Nos últimos anos, Af Klint foi resgatada como fenômeno no mercado internacional. Em 2018, Luciana Pinheiro, uma das principais especialistas na obra da artista, guiou centenas de brasileiros numa mostra dedicada a ela na Pinacoteca do Estado de São Paulo. Também lançou a biografia “As Cores da Alma” e ministrou palestras, em diversos países, sobre a importância do seu trabalho, pioneiro no abstracionismo.
Até então, Pinheiro tinha interlocução com a Fundação Hilma af Klint, em Estocolmo, que a ajudava com todo o material necessário à sua pesquisa. De repente, tudo mudou. “Nunca mais recebi uma resposta da família, achei muito estranho”, diz. Pouco tempo depois, soube da briga judicial que motivara o silêncio.
Af Klint deixou um testamento, indicando como sua obra deveria ser administrada. Ela escreveu que suas telas, feitas entre 1906 e 1915, não poderiam ser vendidas e previu a criação de um conselho, com familiares e membros da escola antroposófica —segundo Pinheiro, corrente mística ligada ao ocultismo da qual a artista fazia parte. Segundo a doutrina esotérica, os homens devem superar o mundo material, porque a realidade é essencialmente espiritual.
Historicamente, os familiares e os antroposóficos têm uma relação tensa, com mútuas acusações e disputas pelo controle da fundação. A briga mais recente aflorou quando, há cinco anos, o escritor e líder espiritual Kurt Almqvist entrou no conselho, injetando, por três anos, 1,44 milhão de coroas suecas —mais de R$ 670 mil na cotação atual— na fundação, para contratar um diretor e um assistente.
“Usaram esse dinheiro para contratar uma única diretora e excluíram a gente, da família, de todas as decisões”, diz Erik af Klint, sobrinho-bisneto da artista e atual presidente da fundação. Na época, era sua irmã, Ulrika, que ocupava o cargo.
Num documento enviado à corte sueca, a família afirma que Almqvist, com o grupo antroposófico, firmou contratos sem a anuência dos descendentes da artista.

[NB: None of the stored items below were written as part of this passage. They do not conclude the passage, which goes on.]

-- ==== Sys2Proof/Machine/Hosts.lean ====
section
/-! DEFINITION. The host ports: the lease (R476 to R478), interrupt messages (R480), TDISP and IDE (R481, R482), memory
windows (R474) and the registers without behaviour of their own (R6, R7, R251, R409, R436,
R441, R476, R479). -/

namespace Sys2Proof.Machine

/-! ## The lease -/

/-- The lease extends from now. -/
def State.extend (s : State) : State :=
  { s with dev := { s.dev with lexp := s.dcc + s.dev.lterm.setWidth 64, expired := false } }

/-- LEASE_RENEW (R476, R477): from the other port it is ignored. -/
def execLeaseRenew (port : Nat) (s : State) : Ans := s.held port s.extend

/-- LEASE_TAKE (R476, R478): the reads outstanding are sent again on the new port. -/
def execLeaseTake (port : Nat) (s : State) : Ans :=
  .next (if !s.dev.ready ∨ 2 ≤ port then s
    else if port ≠ s.dev.holder ∧ s.dev.lexp.toNat ≤ s.dcc.toNat then
      let t := s.extend
      { t with dev := { t.dev with
          holder := port, reqs := t.dev.reqs.map (fun r => { r with port := port, since := s.dcc }) } }
    else { s with dev := { s.dev with tkfail := true } })

/-- LEASE_EXPIRY (R477): nothing else changes. -/
def execLeaseExpiry (s : State) : Ans :=
  .next (if s.dev.lexp.toNat ≤ s.dcc.toNat then { s with dev := { s.dev with expired := true } } else s)

/-! ## Interrupt messages (R480) -/

/-- The vector table and function mask of a function: world n's below 192, the physical function's from there on. -/
def State.vecs (s : State) (fn : Nat) : SMap Msix × Bool :=
  if fn < 192 then ((s.world fn).vec, (s.world fn).fmask) else (s.dev.vec, s.dev.fmask)
/-- A vector of a function. -/
def State.vector (s : State) (fn v : Nat) : Msix := SMap.get Msix.reset (s.vecs fn).1 v
/-- A vector replaced. -/
def State.setVector (s : State) (fn v : Nat) (m : Msix) : State :=
  if fn < 192 then s.setWorld fn { s.world fn with vec := SMap.set Msix.reset (s.world fn).vec v m }
  else { s with dev := { s.dev with vec := SMap.set Msix.reset s.dev.vec v m } }

/-- A vector fires: a message leaves on the holder's port, or it becomes pending. [DESIGN CHOICE, log 63; DESIGN CHOICE, log 80] -/
def State.fireVec (s : State) (fn v : Nat) : State :=
  let m := s.vector fn v
  if m.masked ∨ (s.vecs fn).2 then s.setVector fn v { m with pend := true } else s.setVector fn v { m with e := 0 }

/-- MSIX_FIRE (R480). -/
def execMsixFire (fn v : Nat) (s : State) : Ans :=
  let m := s.vector fn v
  .next (if Nat.max 1 m.cnt.toNat ≤ m.e then s.fireVec fn v else s)

/-- MSIX_TIMER (R480). -/
def execMsixTimer (fn v : Nat) (s : State) : Ans :=
  let m := s.vector fn v
  .next (if m.timer ≠ 0 ∧ 0 < m.e ∧ m.f.toNat + 1024 * m.timer.toNat ≤ s.dcc.toNat then s.fireVec fn v else s)

/-- A vector is unmasked; a pending message is sent unless the function is masked. -/
def State.unmask (s : State) (fn v : Nat) : State :=
  let m := { s.vector fn v with masked := false }
  if m.pend ∧ !(s.vecs fn).2 then s.setVector fn v { m with pend := false, e := 0 } else s.setVector fn v m

/-- The function mask changed; as it falls, the pending messages of the vectors that are not masked are sent. [DESIGN CHOICE, log 63] -/
def State.setFmask (s : State) (fn : Nat) (m : Bool) : State :=
  let t := if fn < 192 then s.setWorld fn { s.world fn with fmask := m } else { s with dev := { s.dev with fmask := m } }
  if m then t
  else (List.range (if fn < 192 then 4 else 5)).foldl (fun t v => if (t.vector fn v).masked then t else t.unmask fn v) t

/-- MSIX_UNMASK (R477, R480): of a vector, or a change of the function mask; dropped from the port that does not hold the lease. [DESIGN CHOICE, log 63] -/
def execMsixUnmask (fn : Nat) (v : MsixWrite) (s : State) : Ans :=
  s.held v.port (match v.mask with
    | .vector n => s.unmask fn n
    | .function m => s.setFmask fn m)

/-! ## TDISP (R481) -/

/-- The interface's state changes; the log records it. [DEDUCED, log 60] -/
def State.tdispTo (s : State) (w : Nat) (t : Tdisp) : State :=
  (s.setWorld w { s.world w with tdisp := t }).logged logTdisp (word w)

/-- Every gang of a world stops, with FAULT and trap number 0; its pending launches are refused. [DEDUCED, log 60] -/
def State.stopWorld (s : State) (w : Nat) : State :=
  let t := s.gangs.foldl (fun t e =>
    match e.2 with
    | some g => if g.world = w then (match g.keys.head? with | some k => t.stopGang k 0 | none => t) else t
    | none => t) s
  let t := (t.launches.filter (fun l => l.world = w)).foldl (fun t l => t.postEntry w stREJECTED 0 0 0 l.tag l.sq) t
  { t with launches := t.launches.filter (fun l => l.world ≠ w) }

/-- The interface enters ERROR. [DEDUCED, log 60] -/
def State.toError (s : State) (w : Nat) : State :=
  if (s.world w).tdisp = .error then s else (s.tdispTo w .error).stopWorld w

/-- The wellhead's answer. [DEDUCED, log 60; DESIGN CHOICE, log 73] -/
def State.answerDoe (s : State) (w : Nat) (d : Doe) : State := s.setWorld w { s.world w with doe := d }

/-- GET_VERSION (R481). -/
def execGetVersion (world : Nat) (s : State) : Ans := .next (s.answerDoe world .version)
/-- GET_CAPABILITIES (R481). -/
def execGetCapabilities (world : Nat) (s : State) : Ans := .next (s.answerDoe world .capabilities)
/-- GET_DEVICE_INTERFACE_REPORT (R481): BAR 0 and BAR 2. -/
def execGetDeviceInterfaceReport (world : Nat) (s : State) : Ans := .next (s.answerDoe world (.report [0, 2]))
/-- GET_DEVICE_INTERFACE_STATE (R481). -/
def execGetDeviceInterfaceState (world : Nat) (s : State) : Ans :=
  .next (s.answerDoe world (.state (s.world world).tdisp))
/-- TDISP_UNSUPPORTED_MESSAGE (R481). -/
def execTdispUnsupportedMessage (world _ : Nat) (s : State) : Ans := .next (s.answerDoe world .error)

/-- LOCK_INTERFACE_REQUEST (R481). -/
def execLockInterfaceRequest (world : Nat) (s : State) : Ans :=
  .next (if (s.world world).tdisp = .unlocked then (s.tdispTo world .locked).answerDoe world .locked
    else s.answerDoe world .error)

/-- START_INTERFACE_REQUEST (R481): the launches held in the queues are read; one that is refused enters ERROR. -/
def execStartInterfaceRequest (world : Nat) (s : State) : Ans :=
  .next (if (s.world world).tdisp = .locked then
      (List.range 4).foldl (fun t k => t.readQueue world k) ((s.tdispTo world .run).answerDoe world .started)
    else (s.toError world).answerDoe world .error)

/-- STOP_INTERFACE_REQUEST (R481): from RUN or ERROR the world's gangs stop; the interface is unlocked once the world has closed (R406). -/
def execStopInterfaceRequest (world : Nat) (s : State) : Ans :=
  .next (let d := (s.world world).tdisp
    let t := if d = .run ∨ d = .error then s.stopWorld world else s
    (t.setWorld world { t.world world with closing := true, stopping := true }).answerDoe world .stopped)

/-! ## IDE (R482) -/

/-- A direction of a stream changed. -/
def World.onIde (x : World) (rx : Bool) (f : Ide → Ide) : World := if rx then { x with rx := f x.rx } else { x with tx := f x.tx }

/-- A key set programmed: it is not the one switched away from any more. -/
def Ide.program (i : Ide) (set : Bool) (key : BitVec 256) : Ide :=
  let i := { i with old := if i.old = some set then none else i.old, wait := none }
  if set then { i with k1 := key, has1 := true } else { i with k0 := key, has0 := true }

/-- Tags issued under a receive key set of a world are outstanding. -/
def State.tagsOut (s : State) (w : Nat) (set : Bool) : Bool :=
  s.dev.reqs.any (fun r => r.world = w ∧ decide (2 ^ 13 ≤ r.tag.toNat) = set)

/-- KEY_PROG (R482): a receive key set that outstanding tags need is kept until they have drained, and programmed then. -/
def execKeyProg (world : Nat) (rx set : Bool) (key : BitVec 256) (s : State) : Ans :=
  .next (s.setWorld world ((s.world world).onIde rx (fun i =>
    if rx ∧ s.tagsOut world set then { i with wait := some (set, key) } else i.program set key)))

/-- The set switched away from is cleared once no tag issued under it is outstanding, and a key that waited is programmed. -/
def State.ideDrain (s : State) (w : Nat) : State :=
  let x := s.world w
  let clear (i : Ide) (b : Bool) : Ide :=
    if b then { i with k1 := 0, has1 := false, old := none } else { i with k0 := 0, has0 := false, old := none }
  let rx := match x.rx.old with | some b => if s.tagsOut w b then x.rx else clear x.rx b | none => x.rx
  let rx := match rx.wait with | some (b, key) => if s.tagsOut w b then rx else rx.program b key | none => rx
  let tx := match x.tx.old with | some b => clear x.tx b | none => x.tx
  s.setWorld w { x with rx := rx, tx := tx }

/-- K_SET_GO (R482). -/
def execKSetGo (world : Nat) (rx set : Bool) (s : State) : Ans :=
  .next ((s.setWorld world ((s.world world).onIde rx (fun i =>
    if i.go = set then i else { i with go := set, old := some (!set) }))).ideDrain world)

/-- A host completion fails: an integrity failure of its world; the reader's gang stops with trap number 0 (R400). No
rule says which address INTEG then holds: a free value. [DESIGN CHOICE, log 61] -/
def State.hostFails (s : State) (r : HostReq) : State :=
  let t := { s with dev := { s.dev with reqs := s.dev.reqs.erase r } }
  let (t, w) := t.draw
  let t := t.integrity r.world (bits w.toNat 33 0)
  (match r.key with | some k => t.stopGang k 0 | none => t).ideDrain r.world

/-- IDE_COMPLETION_TIMEOUT (R482): 60 000 000 cycles after the request. -/
def execIdeCompletionTimeout (tag : BitVec 14) (s : State) : Ans :=
  .next (match s.dev.reqs.find? (fun r => r.tag = tag) with
    | some r => if r.since.toNat + 60000000 ≤ s.dcc.toNat then s.hostFails r else s
    | none => s)

/-- The bytes of a completion are what host memory holds, and reach the command of the moving context that asked for them: a pump command that
has started takes them, and another reads them when it is tried again. [DESIGN CHOICE, log 23; DESIGN CHOICE, log 62] -/
def State.completes (s : State) (r : HostReq) (data : Nat) : State :=
  let t := s.storeSegs (cutRuns r.runs data)
  match (if r.src = 2 then s.ctx.pump.fly.find? (fun x => x.cap.age = r.age) else none) with
  | some x =>
    let (data, bad) := t.pdata x.cap x (x.cap.pgeo id) x.rd
    t.onPump (fun p => p.setFly { x with data := data, bad := bad })
  | none => { t with dev := { t.dev with came := t.dev.came ++ [⟨t.cur, r.src, r.age, r.runs⟩] } }

/-- HOST_COMPLETION (R478, R482): one of the old port is late and discarded; one that fails IDE checking is a failure of
its stream; an accepted one brings the bytes that host memory holds. -/
def execHostCompletion (tag : BitVec 14) (port : Nat) (ok : Bool) (data : Nat) (s : State) : Ans :=
  .next (match s.dev.reqs.find? (fun r => r.tag = tag ∧ r.port = port) with
    | none => s
    | some r =>
      if !ok then
        let t := s.hostFails r
        if (t.world r.world).tdisp = .unlocked then t else t.toError r.world
      else
        let t := { s with dev := { s.dev with reqs := s.dev.reqs.erase r } }
        let t : State := match r.key with
          | some k => t.within k (fun t => t.completes r data)
          | none => t
        t.ideDrain r.world)

/-! ## Memory windows (R474, R389, R390) -/

/-- What a host read returned. [DESIGN CHOICE, log 62] -/
def State.returns (s : State) (v : Nat) : State := { s with dev := { s.dev with hostRead := v } }

/-- A window access refused: recorded; a read returns all ones. -/
def State.windowRefused (s : State) (n : Nat) (wr : Option Nat) (logged : Bool) : State :=
  let t := if logged then s.logged logRefusal 0 else s
  if wr.isSome then t else t.returns (2 ^ (8 * n) - 1)

/-- A window access made. [DEDUCED, log 66] -/
def State.windowMade (s : State) (w : Nat) (runs : List (Nat × Nat)) (n : Nat) (wr : Option Nat) : State :=
  match wr with
  | some v => s.storeSegs (cutRuns runs v)
  | none =>
    match s.badRun runs with
    | some ln => (s.integrity w ln).returns (2 ^ (8 * n) - 1)
    | none => s.returns (readRuns s.mem runs)

/-! ## Frozen registers (R481) -/

/-- The world of an interface that is not unlocked (R481). [DEDUCED, log 65] -/
def State.frozen (s : State) (w : Nat) : Bool := (s.world w).tdisp ≠ .unlocked

/-- A write to a frozen register: ignored; FROZE is set and the interface enters ERROR (R481). [DEDUCED, log 65; DEDUCED, log 72] -/
def State.froze (s : State) (w : Nat) : State :=
  let t := s.toError w
  t.setWorld w { t.world w with froze := true }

Entre eles, uma série de livros sobre ela publicada pela Stolpe, selo que tem Almqvist como autor de várias dessas edições.
Do mesmo modo, o grupo, em nome da fundação, firmou parceria, há dois anos, com a Gallery Digital Assets, empresa do cantor Pharrell Williams, para comercializar NFTs com as telas da artista. Erik af Klint afirma que a família só viu os contratos um ano depois e que não recebeu um tostão desses projetos.
A disputa só cresceu desde então e foi parar no jornal The New York Times, numa reportagem publicada em agosto. Almqvist deixou o conselho pouco depois da venda dos NFTs. Agora, corre na Justiça sueca um processo que decidirá se os atuais antroposóficos, ligados a Almqvist, podem ou não permanecer no conselho. Alegando irregularidades nos contratos, a família diz que o grupo quer ter o controle exclusivo da fundação.
Num email, Almqvist negou as acusações, dizendo que os familiares tentaram difamá-lo na mídia internacional. Ao jornal americano, ele afirmou que a família já não pode controlar a cessão de direitos autorais referentes à obra de Af Klint. De acordo com a lei sueca, a necessidade de licenciar os direitos com a família expira após 70 anos da morte do artista.
Em meio ao sucesso, o momento é de incerteza para o futuro do trabalho de Af Klint. A briga só faz adiar a iniciativa dos antroposóficos de construir um templo para abrigar as telas.
“Creio que, em mais dois anos, não teremos mais dinheiro para manter a fundação”, diz Erik af Klint. “Meu medo é que, no final da disputa judicial, vendam as obras de arte”, afirma Pinheiro, a biógrafa brasileira. Segundo a família, o processo, que decidirá a formação do conselho, deve durar mais um ano.
Pinheiro tem um olhar ponderado para a disputa. Ela afirma que, mesmo após quatro anos da expiração dos direitos, foi obrigada a pagar o equivalente a R$ 11 mil para reproduzir as obras em seu livro. “Hilma queria fazer com que todos pudessem ter contato com sua obra. As iniciativas com a Stolpe democratizaram as suas telas”.
Os recentes estudos louvam o pioneirismo de af Klint. Antes de Wassily Kandinsky, suas telas já pareciam abstratas, sugerindo formas entre o mundo espiritual e o físico, algo que é bem particular da antroposofia.
Segundo a artista, a pintura era um exercício de mediunidade. Enquanto era viva, ela sofreu a desaprovação dos familiares por aderir ao esoterismo. Afirmam até que sua obra nada tem a ver com a antroposofia.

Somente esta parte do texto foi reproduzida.